(Provided entries Opens)

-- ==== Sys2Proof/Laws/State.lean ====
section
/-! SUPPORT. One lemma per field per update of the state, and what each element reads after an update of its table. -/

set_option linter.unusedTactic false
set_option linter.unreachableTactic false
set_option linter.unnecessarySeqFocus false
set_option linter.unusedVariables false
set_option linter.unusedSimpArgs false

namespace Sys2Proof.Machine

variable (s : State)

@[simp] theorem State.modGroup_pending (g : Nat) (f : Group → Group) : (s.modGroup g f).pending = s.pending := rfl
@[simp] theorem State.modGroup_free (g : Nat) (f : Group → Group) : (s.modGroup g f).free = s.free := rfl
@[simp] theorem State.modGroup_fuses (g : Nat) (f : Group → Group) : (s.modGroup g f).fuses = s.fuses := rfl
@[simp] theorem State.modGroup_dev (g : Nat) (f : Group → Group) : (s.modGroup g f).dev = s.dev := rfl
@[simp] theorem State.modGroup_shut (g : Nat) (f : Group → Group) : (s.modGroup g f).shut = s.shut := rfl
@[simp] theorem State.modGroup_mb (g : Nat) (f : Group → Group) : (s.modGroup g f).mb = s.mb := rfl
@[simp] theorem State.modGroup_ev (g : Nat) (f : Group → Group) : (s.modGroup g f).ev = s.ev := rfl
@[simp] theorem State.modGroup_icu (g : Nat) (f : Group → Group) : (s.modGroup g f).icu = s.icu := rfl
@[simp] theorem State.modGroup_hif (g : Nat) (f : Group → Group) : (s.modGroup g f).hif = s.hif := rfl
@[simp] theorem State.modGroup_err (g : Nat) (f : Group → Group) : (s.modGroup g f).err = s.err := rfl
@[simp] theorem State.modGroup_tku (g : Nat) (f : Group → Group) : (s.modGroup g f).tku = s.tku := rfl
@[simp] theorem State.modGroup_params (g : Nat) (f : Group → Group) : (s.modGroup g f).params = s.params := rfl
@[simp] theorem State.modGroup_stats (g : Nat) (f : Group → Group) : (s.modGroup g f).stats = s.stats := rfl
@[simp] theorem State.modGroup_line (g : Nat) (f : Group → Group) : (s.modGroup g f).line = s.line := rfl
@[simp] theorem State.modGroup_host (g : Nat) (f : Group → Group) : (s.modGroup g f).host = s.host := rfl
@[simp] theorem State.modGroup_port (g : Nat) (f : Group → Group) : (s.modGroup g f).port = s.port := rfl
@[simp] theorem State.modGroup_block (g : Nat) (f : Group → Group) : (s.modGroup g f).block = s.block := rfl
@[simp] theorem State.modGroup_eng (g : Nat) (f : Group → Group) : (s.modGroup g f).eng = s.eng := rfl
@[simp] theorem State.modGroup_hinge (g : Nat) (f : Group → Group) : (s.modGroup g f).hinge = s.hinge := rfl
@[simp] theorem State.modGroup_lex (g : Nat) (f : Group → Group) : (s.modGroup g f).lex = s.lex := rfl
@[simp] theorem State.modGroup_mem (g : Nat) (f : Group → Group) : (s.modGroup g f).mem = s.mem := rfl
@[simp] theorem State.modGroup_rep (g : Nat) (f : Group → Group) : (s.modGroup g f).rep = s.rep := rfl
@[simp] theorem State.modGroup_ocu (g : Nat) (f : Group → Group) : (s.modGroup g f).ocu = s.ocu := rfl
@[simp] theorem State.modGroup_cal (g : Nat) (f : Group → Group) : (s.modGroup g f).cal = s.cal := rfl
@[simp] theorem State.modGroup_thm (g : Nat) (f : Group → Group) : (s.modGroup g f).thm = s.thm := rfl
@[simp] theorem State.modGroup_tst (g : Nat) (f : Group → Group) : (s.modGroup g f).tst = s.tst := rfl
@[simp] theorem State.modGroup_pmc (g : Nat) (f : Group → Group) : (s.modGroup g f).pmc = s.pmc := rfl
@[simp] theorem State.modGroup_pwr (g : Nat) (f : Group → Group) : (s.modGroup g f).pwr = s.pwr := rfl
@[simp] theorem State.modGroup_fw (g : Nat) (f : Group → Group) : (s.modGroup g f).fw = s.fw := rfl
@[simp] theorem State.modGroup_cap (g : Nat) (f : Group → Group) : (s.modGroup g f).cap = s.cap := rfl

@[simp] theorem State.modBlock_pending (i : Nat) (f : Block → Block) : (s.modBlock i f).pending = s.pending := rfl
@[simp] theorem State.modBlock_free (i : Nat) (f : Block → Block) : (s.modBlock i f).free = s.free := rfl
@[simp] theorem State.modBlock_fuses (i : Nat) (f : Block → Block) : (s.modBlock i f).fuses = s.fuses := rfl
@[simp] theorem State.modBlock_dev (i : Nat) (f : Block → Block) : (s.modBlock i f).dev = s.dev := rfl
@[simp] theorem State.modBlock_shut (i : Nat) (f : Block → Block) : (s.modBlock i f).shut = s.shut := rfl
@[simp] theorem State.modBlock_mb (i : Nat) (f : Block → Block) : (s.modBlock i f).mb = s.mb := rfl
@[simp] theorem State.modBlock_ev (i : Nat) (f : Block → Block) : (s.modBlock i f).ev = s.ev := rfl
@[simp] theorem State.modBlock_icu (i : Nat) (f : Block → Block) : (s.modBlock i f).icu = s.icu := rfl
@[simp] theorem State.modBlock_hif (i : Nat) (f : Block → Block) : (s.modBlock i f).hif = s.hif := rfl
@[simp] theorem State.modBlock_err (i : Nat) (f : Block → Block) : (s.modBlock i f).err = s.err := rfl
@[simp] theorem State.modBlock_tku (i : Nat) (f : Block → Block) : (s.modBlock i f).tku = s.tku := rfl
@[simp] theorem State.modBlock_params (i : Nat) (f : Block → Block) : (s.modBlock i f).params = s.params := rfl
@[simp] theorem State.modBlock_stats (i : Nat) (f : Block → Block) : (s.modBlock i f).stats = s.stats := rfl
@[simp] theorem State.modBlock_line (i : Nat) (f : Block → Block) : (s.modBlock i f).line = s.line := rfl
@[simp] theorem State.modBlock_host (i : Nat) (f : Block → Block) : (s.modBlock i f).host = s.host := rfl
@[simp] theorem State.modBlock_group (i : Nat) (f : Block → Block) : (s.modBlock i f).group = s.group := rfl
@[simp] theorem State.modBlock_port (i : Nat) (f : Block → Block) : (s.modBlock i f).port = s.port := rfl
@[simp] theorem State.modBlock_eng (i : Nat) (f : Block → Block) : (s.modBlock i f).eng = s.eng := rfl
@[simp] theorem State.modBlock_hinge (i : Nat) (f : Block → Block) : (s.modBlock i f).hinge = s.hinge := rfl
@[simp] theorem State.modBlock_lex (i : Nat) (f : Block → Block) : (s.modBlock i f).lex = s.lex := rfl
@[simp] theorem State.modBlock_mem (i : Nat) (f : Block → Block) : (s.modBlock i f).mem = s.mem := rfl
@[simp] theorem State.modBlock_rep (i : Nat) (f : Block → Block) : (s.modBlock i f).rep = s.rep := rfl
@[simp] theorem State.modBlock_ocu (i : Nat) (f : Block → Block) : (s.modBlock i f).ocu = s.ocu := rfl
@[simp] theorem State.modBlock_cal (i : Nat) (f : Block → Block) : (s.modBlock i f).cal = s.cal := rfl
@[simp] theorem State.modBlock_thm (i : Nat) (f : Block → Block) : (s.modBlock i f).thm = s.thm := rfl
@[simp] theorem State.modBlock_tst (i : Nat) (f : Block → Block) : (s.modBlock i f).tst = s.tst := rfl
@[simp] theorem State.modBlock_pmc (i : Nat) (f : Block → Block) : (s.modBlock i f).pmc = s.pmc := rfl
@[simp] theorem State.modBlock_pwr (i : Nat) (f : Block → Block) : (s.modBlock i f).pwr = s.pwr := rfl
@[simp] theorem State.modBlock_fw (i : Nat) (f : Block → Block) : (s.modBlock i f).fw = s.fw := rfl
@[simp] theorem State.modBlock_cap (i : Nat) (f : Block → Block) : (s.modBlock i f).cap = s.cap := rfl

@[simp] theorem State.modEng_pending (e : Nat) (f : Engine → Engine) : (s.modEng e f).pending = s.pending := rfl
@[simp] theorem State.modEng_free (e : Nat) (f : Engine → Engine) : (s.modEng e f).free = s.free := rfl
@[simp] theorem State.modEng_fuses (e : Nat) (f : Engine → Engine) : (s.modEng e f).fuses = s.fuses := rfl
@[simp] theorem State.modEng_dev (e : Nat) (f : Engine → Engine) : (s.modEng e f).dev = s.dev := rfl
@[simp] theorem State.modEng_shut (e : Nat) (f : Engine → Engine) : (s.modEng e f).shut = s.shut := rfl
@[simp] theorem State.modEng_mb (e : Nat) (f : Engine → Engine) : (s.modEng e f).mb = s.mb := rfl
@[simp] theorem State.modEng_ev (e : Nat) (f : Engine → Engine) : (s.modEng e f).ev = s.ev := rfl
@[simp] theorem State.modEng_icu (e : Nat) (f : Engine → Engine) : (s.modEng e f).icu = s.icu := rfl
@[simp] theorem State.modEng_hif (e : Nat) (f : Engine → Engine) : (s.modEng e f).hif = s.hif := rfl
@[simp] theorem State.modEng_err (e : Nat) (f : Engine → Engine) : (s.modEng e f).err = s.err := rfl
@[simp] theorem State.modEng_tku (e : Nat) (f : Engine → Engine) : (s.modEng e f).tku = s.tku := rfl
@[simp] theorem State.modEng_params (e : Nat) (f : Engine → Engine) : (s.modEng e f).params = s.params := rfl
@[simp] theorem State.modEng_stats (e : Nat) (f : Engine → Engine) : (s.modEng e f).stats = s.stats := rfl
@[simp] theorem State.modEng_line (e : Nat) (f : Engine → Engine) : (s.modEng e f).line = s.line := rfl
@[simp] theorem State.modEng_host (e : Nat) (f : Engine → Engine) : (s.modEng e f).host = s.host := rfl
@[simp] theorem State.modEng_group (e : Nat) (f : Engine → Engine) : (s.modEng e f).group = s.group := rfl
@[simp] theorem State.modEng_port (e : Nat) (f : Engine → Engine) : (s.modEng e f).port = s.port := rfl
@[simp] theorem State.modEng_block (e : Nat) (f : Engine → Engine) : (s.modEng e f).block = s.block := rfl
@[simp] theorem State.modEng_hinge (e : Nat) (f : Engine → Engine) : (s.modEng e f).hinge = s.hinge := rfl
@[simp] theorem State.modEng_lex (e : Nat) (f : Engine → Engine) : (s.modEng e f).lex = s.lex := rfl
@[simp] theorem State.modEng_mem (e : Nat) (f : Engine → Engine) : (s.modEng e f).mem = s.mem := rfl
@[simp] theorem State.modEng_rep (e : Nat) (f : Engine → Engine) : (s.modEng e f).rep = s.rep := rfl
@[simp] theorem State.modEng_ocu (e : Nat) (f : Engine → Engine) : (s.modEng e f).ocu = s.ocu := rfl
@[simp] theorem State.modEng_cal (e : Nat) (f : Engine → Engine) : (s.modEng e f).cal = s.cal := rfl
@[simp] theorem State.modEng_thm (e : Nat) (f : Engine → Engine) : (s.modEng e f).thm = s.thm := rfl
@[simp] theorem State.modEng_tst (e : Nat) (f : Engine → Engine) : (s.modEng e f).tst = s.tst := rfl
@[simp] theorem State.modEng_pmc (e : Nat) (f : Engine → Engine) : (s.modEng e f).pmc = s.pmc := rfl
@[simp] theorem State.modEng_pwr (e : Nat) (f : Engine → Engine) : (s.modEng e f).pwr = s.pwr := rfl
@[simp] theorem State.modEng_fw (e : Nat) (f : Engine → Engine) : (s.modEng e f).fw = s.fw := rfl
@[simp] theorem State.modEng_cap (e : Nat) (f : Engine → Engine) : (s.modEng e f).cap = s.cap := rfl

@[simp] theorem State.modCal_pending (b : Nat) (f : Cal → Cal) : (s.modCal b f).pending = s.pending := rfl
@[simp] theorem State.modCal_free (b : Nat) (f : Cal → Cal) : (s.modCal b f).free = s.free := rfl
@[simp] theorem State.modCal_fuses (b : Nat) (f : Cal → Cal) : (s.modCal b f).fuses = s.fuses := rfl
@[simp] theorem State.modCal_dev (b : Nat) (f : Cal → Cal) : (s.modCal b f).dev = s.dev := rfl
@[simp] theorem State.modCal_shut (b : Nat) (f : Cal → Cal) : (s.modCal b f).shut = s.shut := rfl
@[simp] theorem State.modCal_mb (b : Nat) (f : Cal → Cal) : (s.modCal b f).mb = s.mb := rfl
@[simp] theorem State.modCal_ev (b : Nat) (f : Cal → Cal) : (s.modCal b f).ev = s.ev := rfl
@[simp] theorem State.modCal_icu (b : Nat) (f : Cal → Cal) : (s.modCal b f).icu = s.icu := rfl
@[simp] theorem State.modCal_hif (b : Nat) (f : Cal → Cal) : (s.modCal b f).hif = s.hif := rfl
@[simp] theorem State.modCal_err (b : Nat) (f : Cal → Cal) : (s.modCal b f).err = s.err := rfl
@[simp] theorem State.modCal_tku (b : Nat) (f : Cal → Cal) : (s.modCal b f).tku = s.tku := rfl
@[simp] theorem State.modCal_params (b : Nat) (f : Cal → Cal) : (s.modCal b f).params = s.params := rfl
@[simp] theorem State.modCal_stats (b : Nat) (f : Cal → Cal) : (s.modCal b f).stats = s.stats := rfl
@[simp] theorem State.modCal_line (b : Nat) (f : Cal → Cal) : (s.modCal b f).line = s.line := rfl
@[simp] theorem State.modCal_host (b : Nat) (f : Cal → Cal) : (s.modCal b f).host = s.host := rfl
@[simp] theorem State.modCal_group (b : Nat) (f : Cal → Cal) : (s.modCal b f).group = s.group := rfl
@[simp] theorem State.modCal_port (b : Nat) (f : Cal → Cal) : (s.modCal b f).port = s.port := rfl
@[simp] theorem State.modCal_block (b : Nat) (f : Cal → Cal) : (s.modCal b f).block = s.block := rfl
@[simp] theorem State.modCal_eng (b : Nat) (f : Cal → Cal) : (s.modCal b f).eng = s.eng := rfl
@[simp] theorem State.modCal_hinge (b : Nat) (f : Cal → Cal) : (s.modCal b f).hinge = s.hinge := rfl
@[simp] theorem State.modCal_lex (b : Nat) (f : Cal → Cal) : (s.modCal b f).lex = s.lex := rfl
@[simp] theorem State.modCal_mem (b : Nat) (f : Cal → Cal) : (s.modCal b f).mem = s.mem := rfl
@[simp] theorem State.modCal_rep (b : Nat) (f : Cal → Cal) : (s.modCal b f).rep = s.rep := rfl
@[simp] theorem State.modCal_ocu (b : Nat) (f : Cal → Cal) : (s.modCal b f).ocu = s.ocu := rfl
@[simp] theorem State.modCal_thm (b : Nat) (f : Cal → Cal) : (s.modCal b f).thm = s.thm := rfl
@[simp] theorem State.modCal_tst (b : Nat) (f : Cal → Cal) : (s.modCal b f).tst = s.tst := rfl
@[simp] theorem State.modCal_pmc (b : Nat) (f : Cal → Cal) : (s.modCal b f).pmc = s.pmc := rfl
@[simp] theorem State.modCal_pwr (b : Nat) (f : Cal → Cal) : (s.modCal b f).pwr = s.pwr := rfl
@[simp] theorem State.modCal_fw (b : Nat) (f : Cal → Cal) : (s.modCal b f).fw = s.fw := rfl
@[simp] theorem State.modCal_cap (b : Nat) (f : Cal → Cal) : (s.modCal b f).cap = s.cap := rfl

(Provided entries Closes)
(Provided entries Opens)

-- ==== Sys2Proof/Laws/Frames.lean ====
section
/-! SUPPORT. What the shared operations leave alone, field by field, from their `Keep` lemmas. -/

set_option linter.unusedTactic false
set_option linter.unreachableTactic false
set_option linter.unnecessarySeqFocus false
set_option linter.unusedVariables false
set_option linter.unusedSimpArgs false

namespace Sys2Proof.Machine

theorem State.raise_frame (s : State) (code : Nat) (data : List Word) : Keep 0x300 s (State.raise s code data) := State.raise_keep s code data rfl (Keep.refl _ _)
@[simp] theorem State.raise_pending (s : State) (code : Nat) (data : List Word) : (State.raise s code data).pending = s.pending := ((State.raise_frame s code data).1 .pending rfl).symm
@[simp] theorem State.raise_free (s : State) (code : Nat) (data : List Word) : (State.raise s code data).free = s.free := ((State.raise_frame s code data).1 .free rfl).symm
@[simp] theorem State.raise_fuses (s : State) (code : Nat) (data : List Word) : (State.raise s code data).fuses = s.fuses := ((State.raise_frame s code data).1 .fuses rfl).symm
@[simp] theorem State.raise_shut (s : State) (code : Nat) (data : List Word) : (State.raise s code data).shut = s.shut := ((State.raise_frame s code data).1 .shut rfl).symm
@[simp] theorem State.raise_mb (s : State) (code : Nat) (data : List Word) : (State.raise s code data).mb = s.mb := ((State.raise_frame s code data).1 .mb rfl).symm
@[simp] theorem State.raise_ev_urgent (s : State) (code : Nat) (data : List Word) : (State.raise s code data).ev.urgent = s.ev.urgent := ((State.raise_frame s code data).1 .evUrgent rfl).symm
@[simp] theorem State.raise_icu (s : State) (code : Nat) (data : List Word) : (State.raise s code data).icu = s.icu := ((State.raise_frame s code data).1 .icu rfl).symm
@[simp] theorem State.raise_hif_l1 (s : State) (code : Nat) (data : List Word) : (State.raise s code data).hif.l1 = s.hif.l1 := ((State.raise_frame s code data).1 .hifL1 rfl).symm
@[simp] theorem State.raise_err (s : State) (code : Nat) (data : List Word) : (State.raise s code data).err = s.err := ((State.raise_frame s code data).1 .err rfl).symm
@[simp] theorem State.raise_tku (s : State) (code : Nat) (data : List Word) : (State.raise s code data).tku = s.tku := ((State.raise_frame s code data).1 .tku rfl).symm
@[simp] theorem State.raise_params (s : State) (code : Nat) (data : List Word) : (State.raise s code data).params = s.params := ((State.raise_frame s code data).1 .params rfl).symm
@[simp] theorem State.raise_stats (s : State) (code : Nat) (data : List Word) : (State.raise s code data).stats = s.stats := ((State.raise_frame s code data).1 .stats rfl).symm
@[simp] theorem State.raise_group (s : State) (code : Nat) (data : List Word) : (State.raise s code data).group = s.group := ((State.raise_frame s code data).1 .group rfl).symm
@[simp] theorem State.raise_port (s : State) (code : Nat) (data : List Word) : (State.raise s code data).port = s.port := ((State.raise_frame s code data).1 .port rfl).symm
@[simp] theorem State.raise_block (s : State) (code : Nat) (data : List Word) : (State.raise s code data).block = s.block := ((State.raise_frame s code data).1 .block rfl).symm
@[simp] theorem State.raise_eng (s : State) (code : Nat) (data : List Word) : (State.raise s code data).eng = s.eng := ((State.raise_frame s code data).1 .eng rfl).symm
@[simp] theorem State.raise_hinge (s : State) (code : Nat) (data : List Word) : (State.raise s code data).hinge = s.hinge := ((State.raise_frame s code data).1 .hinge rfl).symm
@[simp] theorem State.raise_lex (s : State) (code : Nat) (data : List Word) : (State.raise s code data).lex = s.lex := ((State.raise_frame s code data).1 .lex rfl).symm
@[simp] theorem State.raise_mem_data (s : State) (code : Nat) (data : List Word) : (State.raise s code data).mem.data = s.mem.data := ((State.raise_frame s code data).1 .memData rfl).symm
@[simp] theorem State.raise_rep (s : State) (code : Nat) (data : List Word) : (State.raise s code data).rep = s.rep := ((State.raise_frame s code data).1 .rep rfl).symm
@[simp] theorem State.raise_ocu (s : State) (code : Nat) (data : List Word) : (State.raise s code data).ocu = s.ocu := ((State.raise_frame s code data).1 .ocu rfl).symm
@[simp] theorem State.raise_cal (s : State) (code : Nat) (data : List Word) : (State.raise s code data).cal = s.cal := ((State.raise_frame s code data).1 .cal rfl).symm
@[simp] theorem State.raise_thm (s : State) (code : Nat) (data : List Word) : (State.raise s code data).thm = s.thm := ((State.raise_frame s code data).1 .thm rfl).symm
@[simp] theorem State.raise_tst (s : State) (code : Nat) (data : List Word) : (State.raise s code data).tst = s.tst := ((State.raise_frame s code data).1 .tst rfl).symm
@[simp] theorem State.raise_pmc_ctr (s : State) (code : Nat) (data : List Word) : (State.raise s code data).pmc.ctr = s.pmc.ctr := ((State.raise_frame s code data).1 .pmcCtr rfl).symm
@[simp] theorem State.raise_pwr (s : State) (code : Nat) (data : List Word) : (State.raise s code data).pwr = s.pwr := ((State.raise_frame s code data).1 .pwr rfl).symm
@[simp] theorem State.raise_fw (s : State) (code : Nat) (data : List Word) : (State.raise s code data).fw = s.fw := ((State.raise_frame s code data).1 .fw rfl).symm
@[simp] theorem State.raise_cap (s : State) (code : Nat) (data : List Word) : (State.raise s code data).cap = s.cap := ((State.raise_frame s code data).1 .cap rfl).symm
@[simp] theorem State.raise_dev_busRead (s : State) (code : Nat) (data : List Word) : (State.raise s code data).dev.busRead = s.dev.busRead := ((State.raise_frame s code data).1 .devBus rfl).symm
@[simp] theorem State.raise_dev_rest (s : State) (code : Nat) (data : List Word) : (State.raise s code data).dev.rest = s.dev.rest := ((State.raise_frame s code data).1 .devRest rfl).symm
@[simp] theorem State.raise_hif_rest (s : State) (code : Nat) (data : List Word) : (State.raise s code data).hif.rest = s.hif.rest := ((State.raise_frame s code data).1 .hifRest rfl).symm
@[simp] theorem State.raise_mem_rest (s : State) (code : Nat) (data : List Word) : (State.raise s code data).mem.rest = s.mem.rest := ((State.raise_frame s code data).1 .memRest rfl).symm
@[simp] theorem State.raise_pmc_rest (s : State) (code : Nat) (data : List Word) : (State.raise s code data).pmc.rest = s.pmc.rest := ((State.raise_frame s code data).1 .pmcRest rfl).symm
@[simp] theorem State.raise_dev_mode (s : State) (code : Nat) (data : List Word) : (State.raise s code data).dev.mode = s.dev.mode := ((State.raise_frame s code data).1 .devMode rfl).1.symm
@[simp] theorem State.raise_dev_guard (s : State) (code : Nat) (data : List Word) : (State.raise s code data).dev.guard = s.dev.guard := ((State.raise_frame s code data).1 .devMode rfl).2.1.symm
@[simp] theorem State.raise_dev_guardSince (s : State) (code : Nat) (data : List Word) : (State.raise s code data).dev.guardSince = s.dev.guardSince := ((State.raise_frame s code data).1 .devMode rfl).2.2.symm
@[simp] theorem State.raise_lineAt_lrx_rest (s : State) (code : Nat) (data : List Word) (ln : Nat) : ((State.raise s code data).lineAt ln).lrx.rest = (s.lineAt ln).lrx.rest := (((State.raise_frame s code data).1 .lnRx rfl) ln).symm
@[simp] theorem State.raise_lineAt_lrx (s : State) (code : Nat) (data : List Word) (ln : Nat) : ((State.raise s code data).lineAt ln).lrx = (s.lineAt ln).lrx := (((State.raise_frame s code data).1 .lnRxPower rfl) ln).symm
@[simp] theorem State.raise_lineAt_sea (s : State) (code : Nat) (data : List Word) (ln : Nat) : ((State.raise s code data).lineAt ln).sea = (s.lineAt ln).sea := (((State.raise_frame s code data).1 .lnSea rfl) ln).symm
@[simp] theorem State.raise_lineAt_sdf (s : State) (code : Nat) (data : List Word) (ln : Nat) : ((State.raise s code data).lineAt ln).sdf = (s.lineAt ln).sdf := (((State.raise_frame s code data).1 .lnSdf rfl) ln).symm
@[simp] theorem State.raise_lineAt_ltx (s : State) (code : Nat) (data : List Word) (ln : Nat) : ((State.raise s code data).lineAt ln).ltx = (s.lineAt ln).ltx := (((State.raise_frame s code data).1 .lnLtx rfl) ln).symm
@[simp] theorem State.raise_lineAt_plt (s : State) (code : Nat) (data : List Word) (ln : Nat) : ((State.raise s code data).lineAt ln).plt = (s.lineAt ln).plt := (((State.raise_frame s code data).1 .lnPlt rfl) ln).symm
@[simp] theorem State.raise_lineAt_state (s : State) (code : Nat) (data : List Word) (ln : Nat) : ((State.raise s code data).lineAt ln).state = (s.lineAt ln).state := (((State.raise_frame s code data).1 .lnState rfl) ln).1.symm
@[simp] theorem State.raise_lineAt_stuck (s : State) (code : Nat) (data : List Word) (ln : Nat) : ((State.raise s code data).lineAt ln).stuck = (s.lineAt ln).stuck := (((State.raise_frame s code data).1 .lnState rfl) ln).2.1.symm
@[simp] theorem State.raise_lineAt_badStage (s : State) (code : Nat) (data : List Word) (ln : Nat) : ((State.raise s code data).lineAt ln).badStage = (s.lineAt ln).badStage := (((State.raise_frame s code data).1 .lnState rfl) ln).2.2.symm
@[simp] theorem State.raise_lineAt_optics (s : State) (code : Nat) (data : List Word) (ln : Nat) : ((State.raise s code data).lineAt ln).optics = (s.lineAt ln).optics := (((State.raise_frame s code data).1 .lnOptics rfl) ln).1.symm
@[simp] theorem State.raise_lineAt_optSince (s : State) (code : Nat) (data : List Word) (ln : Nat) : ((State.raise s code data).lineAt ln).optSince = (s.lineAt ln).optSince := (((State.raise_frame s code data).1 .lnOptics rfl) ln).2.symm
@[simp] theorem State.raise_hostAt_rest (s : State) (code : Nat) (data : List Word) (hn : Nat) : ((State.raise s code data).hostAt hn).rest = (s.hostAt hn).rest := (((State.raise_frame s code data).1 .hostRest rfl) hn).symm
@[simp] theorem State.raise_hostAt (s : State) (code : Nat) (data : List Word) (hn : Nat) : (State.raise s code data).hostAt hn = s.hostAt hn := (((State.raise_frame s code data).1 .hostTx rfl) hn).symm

(Provided entries Closes)

#### [Exercise details]
Those lines of the records that contain the string "rest" should be identified and copied.

#### [Exercise result]
@[simp] theorem State.raise_dev_rest (s : State) (code : Nat) (data : List Word) : (State.raise s code data).dev.rest = s.dev.rest := ((State.raise_frame s code data).1 .devRest rfl).symm
@[simp] theorem State.raise_hif_rest (s : State) (code : Nat) (data : List Word) : (State.raise s code data).hif.rest = s.hif.rest := ((State.raise_frame s code data).1 .hifRest rfl).symm
@[simp] theorem State.raise_mem_rest (s : State) (code : Nat) (data : List Word) : (State.raise s code data).mem.rest = s.mem.rest := ((State.raise_frame s code data).1 .memRest rfl).symm
@[simp] theorem State.raise_pmc_rest (s : State) (code : Nat) (data : List Word) : (State.raise s code data).pmc.rest = s.pmc.rest := ((State.raise_frame s code data).1 .pmcRest rfl).symm
@[simp] theorem State.raise_lineAt_lrx_rest (s : State) (code : Nat) (data : List Word) (ln : Nat) : ((State.raise s code data).lineAt ln).lrx.rest = (s.lineAt ln).lrx.rest := (((State.raise_frame s code data).1 .lnRx rfl) ln).symm
@[simp] theorem State.raise_hostAt_rest (s : State) (code : Nat) (data : List Word) (hn : Nat) : ((State.raise s code data).hostAt hn).rest = (s.hostAt hn).rest := (((State.raise_frame s code data).1 .hostRest rfl) hn).symm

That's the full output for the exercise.